▶ [WHAT YOU HAVE TO DO]
In the entries below, find each line with the string "Config" and copy it.

(Saved data entries)
+---+

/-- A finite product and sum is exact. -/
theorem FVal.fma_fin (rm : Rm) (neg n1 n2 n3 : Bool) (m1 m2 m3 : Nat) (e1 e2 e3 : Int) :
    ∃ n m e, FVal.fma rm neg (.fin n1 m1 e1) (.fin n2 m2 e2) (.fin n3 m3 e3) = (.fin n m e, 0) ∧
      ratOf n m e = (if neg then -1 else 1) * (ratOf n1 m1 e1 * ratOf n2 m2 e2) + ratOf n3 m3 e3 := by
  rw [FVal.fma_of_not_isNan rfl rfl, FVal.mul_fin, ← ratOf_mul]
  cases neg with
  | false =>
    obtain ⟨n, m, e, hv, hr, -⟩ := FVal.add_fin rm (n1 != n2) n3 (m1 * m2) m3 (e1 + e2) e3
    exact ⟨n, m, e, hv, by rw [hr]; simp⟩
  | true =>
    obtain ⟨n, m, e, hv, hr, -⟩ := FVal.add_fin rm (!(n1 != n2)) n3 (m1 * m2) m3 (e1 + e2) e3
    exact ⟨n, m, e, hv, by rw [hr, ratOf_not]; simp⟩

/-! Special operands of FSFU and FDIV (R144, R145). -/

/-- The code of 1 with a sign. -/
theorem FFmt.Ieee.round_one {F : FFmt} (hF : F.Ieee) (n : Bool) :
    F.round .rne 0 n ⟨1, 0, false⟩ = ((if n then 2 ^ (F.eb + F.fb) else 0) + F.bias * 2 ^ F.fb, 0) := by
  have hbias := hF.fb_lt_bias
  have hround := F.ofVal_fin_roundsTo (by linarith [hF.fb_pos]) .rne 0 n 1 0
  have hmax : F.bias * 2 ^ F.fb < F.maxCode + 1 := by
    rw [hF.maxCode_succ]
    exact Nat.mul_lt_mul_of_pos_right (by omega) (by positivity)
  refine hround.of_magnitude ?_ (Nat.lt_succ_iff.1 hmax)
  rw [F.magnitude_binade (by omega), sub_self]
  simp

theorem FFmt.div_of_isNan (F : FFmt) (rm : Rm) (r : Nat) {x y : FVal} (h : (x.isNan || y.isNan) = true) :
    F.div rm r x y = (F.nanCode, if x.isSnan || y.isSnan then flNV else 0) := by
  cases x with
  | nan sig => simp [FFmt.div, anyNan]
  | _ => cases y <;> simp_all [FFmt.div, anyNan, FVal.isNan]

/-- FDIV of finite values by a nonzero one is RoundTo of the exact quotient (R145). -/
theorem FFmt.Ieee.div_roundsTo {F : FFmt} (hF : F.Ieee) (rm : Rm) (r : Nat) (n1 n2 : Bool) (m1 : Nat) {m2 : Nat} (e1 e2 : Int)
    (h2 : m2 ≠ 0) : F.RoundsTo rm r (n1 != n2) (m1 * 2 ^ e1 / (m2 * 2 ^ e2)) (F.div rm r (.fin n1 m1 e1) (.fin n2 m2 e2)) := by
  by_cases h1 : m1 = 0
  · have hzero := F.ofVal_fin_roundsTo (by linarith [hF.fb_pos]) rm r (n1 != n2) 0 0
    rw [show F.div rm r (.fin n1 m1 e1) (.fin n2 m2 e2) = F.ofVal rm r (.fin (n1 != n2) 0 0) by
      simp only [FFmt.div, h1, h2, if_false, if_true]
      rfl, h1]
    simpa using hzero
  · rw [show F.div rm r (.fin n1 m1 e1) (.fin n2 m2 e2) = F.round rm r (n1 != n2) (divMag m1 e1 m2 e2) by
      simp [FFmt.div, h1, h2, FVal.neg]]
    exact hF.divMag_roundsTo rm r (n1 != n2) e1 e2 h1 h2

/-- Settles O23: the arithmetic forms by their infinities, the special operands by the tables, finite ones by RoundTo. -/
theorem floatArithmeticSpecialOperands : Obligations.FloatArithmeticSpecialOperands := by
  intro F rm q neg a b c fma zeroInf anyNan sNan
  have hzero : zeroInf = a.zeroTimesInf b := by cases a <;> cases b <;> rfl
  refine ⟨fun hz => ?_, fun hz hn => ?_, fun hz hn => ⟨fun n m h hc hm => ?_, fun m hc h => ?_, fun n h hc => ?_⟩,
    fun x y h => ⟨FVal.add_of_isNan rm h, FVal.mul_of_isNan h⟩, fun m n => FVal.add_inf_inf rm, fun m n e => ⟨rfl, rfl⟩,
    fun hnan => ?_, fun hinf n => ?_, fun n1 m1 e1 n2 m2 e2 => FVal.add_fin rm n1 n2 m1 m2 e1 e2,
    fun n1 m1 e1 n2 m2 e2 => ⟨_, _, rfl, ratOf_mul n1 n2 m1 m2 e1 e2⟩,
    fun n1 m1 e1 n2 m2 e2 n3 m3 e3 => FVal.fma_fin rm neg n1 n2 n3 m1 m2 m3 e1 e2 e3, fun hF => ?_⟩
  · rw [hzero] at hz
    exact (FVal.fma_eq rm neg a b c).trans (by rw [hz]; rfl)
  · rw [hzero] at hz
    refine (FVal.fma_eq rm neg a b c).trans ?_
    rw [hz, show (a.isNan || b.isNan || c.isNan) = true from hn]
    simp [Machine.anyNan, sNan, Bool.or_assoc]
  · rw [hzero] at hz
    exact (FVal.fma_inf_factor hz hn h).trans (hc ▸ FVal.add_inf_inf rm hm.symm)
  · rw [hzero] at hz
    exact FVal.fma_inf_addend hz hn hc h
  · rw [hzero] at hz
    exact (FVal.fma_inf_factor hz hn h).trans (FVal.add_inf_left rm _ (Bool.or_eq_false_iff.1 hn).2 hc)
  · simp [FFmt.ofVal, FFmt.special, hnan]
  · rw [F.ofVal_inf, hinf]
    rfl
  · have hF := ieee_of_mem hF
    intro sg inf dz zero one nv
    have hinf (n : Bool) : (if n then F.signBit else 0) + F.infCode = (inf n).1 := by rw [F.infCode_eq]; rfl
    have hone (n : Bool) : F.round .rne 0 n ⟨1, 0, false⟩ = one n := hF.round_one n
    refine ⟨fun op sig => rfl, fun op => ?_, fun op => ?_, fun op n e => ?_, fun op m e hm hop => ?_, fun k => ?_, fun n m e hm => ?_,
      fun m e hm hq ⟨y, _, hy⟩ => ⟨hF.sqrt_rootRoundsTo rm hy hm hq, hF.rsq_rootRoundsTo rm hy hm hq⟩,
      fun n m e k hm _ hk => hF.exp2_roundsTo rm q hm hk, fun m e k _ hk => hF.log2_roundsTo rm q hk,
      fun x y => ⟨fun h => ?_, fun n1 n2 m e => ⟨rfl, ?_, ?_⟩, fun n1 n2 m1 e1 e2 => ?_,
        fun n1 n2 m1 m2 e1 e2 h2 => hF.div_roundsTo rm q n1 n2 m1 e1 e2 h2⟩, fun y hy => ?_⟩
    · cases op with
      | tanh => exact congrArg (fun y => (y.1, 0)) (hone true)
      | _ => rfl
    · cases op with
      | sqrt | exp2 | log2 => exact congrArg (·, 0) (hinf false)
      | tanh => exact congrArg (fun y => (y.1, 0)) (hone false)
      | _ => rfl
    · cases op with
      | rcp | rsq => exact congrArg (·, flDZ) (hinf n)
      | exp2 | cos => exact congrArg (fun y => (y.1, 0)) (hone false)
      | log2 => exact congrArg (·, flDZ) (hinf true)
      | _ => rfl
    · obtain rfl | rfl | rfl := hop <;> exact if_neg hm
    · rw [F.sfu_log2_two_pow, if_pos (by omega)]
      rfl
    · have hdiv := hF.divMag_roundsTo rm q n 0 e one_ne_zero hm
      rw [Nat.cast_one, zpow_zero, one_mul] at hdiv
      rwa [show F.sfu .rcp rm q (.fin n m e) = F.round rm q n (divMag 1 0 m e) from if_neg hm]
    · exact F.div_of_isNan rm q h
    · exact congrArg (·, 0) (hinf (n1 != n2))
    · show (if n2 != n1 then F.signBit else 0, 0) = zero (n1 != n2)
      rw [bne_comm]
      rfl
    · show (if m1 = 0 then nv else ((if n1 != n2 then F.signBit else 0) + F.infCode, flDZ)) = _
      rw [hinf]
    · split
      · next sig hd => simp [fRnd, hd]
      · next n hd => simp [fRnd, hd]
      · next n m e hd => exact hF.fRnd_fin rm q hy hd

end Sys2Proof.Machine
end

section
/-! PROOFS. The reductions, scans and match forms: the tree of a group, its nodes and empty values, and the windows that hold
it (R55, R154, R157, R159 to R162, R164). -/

+---+

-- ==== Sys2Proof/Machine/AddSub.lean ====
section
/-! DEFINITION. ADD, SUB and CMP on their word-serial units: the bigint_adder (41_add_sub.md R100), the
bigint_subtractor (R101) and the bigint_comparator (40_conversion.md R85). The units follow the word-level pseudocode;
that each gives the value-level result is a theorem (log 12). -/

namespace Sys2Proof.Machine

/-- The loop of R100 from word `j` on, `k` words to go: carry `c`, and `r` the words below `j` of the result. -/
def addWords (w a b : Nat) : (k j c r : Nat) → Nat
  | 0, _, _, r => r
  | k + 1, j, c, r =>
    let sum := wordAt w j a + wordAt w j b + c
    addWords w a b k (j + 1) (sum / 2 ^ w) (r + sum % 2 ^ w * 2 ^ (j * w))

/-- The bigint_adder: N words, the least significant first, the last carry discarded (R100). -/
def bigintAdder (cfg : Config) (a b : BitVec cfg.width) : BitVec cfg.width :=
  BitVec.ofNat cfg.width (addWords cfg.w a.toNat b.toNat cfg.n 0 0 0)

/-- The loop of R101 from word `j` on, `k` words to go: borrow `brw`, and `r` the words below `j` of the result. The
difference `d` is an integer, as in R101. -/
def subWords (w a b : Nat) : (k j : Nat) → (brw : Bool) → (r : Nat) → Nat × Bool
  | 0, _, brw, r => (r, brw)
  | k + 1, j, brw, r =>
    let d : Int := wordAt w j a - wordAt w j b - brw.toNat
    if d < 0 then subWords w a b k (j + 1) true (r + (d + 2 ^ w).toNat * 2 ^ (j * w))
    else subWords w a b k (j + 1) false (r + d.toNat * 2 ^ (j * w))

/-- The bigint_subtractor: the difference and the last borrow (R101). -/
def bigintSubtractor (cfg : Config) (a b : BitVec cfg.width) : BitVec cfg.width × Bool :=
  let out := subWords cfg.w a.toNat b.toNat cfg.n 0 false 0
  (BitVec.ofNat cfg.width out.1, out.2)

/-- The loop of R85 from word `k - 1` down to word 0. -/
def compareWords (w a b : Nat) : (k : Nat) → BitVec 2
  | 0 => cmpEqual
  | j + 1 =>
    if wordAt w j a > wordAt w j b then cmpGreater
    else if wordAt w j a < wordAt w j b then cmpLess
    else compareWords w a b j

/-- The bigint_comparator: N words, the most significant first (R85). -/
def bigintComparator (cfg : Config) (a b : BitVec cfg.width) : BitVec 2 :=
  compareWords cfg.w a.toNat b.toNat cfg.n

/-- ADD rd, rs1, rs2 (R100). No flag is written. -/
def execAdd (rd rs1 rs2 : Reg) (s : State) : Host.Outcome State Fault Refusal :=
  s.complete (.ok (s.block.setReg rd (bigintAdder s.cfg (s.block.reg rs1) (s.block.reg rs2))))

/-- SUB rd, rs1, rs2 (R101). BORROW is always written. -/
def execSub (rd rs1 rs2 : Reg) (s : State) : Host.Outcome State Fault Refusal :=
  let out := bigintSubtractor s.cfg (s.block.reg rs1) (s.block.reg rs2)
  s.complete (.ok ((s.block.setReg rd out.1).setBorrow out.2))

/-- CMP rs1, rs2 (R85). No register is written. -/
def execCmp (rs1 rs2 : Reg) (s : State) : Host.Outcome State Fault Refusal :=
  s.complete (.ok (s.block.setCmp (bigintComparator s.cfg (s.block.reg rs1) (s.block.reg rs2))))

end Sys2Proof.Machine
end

+---+

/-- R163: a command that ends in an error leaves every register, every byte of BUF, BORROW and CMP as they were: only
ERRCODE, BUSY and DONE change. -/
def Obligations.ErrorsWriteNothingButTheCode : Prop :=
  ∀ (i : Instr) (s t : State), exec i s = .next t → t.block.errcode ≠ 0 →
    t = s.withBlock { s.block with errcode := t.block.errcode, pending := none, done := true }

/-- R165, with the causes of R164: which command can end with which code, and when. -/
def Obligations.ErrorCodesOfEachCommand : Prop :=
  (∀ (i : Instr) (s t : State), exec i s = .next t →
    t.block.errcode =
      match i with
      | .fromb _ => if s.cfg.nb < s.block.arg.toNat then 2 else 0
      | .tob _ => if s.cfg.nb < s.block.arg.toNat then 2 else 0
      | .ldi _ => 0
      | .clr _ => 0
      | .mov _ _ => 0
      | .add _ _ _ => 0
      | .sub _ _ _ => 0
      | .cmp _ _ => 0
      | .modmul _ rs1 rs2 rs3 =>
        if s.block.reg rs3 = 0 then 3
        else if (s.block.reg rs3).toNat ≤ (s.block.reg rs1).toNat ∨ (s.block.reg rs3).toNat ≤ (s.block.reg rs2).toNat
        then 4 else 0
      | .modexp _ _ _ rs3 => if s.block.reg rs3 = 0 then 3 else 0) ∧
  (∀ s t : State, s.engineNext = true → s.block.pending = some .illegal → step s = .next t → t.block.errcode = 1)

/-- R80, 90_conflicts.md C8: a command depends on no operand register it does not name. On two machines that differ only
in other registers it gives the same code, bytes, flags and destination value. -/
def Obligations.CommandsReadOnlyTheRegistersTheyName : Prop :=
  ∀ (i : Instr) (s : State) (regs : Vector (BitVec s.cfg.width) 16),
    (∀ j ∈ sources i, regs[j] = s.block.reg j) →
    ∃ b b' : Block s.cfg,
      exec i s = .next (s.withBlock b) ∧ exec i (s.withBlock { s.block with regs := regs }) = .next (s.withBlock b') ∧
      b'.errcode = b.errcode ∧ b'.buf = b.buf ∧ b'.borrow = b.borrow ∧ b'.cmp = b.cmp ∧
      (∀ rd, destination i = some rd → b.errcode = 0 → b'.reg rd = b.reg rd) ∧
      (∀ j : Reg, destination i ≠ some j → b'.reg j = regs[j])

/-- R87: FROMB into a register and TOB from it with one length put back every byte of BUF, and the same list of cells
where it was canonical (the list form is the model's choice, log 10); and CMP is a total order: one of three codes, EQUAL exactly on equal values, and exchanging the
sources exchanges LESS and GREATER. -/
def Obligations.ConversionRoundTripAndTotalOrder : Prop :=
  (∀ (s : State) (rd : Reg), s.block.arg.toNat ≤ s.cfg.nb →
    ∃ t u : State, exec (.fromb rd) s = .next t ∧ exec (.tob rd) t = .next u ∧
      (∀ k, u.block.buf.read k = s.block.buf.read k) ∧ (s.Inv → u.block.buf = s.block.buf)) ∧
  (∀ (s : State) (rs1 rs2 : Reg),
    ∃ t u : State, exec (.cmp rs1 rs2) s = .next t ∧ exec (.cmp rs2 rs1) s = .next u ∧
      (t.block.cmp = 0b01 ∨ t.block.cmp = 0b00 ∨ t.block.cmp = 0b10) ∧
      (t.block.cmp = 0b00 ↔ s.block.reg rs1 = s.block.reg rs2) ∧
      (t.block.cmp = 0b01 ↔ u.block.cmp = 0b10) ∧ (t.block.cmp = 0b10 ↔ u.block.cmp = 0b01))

+---+

▶ [ANSWER TO THIS EXERCISE]
def bigintAdder (cfg : Config) (a b : BitVec cfg.width) : BitVec cfg.width :=
def bigintSubtractor (cfg : Config) (a b : BitVec cfg.width) : BitVec cfg.width × Bool :=
def bigintComparator (cfg : Config) (a b : BitVec cfg.width) : BitVec 2 :=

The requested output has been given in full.